What is needed: Each line from the first down to the one containing "namespace Sys2Proof.Safety" should be returned exactly as it appears below.

(Items from a dataset)
▽
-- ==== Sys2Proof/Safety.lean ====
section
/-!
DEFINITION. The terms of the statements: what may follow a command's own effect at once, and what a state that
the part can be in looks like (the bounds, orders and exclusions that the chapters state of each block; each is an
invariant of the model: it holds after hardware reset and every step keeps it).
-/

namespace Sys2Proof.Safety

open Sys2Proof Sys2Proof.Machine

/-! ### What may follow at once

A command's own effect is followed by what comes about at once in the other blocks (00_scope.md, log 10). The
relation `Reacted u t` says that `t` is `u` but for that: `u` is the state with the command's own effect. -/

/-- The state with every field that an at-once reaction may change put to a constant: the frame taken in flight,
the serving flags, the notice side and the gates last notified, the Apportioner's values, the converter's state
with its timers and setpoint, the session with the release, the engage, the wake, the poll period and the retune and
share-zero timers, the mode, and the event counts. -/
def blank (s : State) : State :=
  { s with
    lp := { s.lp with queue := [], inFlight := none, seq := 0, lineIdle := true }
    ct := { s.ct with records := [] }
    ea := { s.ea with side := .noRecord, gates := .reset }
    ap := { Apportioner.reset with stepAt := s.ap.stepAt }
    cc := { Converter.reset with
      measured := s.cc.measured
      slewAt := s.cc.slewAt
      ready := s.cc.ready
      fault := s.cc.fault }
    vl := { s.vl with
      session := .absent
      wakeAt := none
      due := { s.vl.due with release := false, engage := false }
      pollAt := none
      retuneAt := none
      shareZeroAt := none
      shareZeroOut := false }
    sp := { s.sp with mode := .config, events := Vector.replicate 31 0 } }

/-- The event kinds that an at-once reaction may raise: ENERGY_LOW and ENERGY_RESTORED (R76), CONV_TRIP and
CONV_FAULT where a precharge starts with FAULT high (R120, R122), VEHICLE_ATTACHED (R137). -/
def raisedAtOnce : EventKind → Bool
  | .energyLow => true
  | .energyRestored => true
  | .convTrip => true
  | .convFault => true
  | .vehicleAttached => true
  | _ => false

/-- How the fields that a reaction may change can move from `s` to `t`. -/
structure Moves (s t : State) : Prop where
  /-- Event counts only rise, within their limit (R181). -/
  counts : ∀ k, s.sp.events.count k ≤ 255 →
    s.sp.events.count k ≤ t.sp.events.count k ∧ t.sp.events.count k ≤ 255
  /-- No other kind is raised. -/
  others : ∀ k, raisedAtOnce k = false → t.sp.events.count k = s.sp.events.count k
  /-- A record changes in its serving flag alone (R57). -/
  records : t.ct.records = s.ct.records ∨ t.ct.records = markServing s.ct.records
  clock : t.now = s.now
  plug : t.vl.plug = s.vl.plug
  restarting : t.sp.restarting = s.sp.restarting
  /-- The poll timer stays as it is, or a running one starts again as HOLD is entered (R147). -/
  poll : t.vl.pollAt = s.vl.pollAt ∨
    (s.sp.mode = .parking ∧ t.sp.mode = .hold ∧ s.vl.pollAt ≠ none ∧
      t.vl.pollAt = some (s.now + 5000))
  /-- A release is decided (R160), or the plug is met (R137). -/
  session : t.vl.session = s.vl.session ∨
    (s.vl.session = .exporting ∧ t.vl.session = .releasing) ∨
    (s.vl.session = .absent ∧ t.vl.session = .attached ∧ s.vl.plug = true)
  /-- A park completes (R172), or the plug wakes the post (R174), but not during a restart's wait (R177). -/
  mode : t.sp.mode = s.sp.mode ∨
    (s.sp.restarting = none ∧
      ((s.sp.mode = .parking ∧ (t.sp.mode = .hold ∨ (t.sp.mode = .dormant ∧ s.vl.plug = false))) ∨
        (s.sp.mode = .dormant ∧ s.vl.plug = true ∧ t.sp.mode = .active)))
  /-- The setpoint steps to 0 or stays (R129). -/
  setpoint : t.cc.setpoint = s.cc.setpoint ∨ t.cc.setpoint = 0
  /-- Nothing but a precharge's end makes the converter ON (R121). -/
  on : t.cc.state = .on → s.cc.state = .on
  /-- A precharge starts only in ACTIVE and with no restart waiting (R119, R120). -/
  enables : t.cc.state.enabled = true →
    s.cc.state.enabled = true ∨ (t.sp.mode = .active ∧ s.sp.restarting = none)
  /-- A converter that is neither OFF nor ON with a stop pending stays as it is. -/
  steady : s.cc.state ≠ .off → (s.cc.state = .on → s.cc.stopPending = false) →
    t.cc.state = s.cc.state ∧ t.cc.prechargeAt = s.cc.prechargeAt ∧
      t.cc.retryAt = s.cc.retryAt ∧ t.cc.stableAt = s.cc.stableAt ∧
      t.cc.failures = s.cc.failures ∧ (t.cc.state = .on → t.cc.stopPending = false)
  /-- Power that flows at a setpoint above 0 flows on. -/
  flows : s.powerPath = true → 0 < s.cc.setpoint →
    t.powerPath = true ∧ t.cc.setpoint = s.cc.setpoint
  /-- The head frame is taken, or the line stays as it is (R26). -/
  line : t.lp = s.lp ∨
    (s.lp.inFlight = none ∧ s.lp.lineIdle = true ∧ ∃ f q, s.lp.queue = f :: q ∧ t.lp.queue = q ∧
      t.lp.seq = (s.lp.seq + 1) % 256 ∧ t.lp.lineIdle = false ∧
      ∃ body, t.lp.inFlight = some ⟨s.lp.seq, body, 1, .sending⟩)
△
Completed exercise:
-- ==== Sys2Proof/Safety.lean ====
section
/-!
DEFINITION. The terms of the statements: what may follow a command's own effect at once, and what a state that
the part can be in looks like (the bounds, orders and exclusions that the chapters state of each block; each is an
invariant of the model: it holds after hardware reset and every step keeps it).
-/

namespace Sys2Proof.Safety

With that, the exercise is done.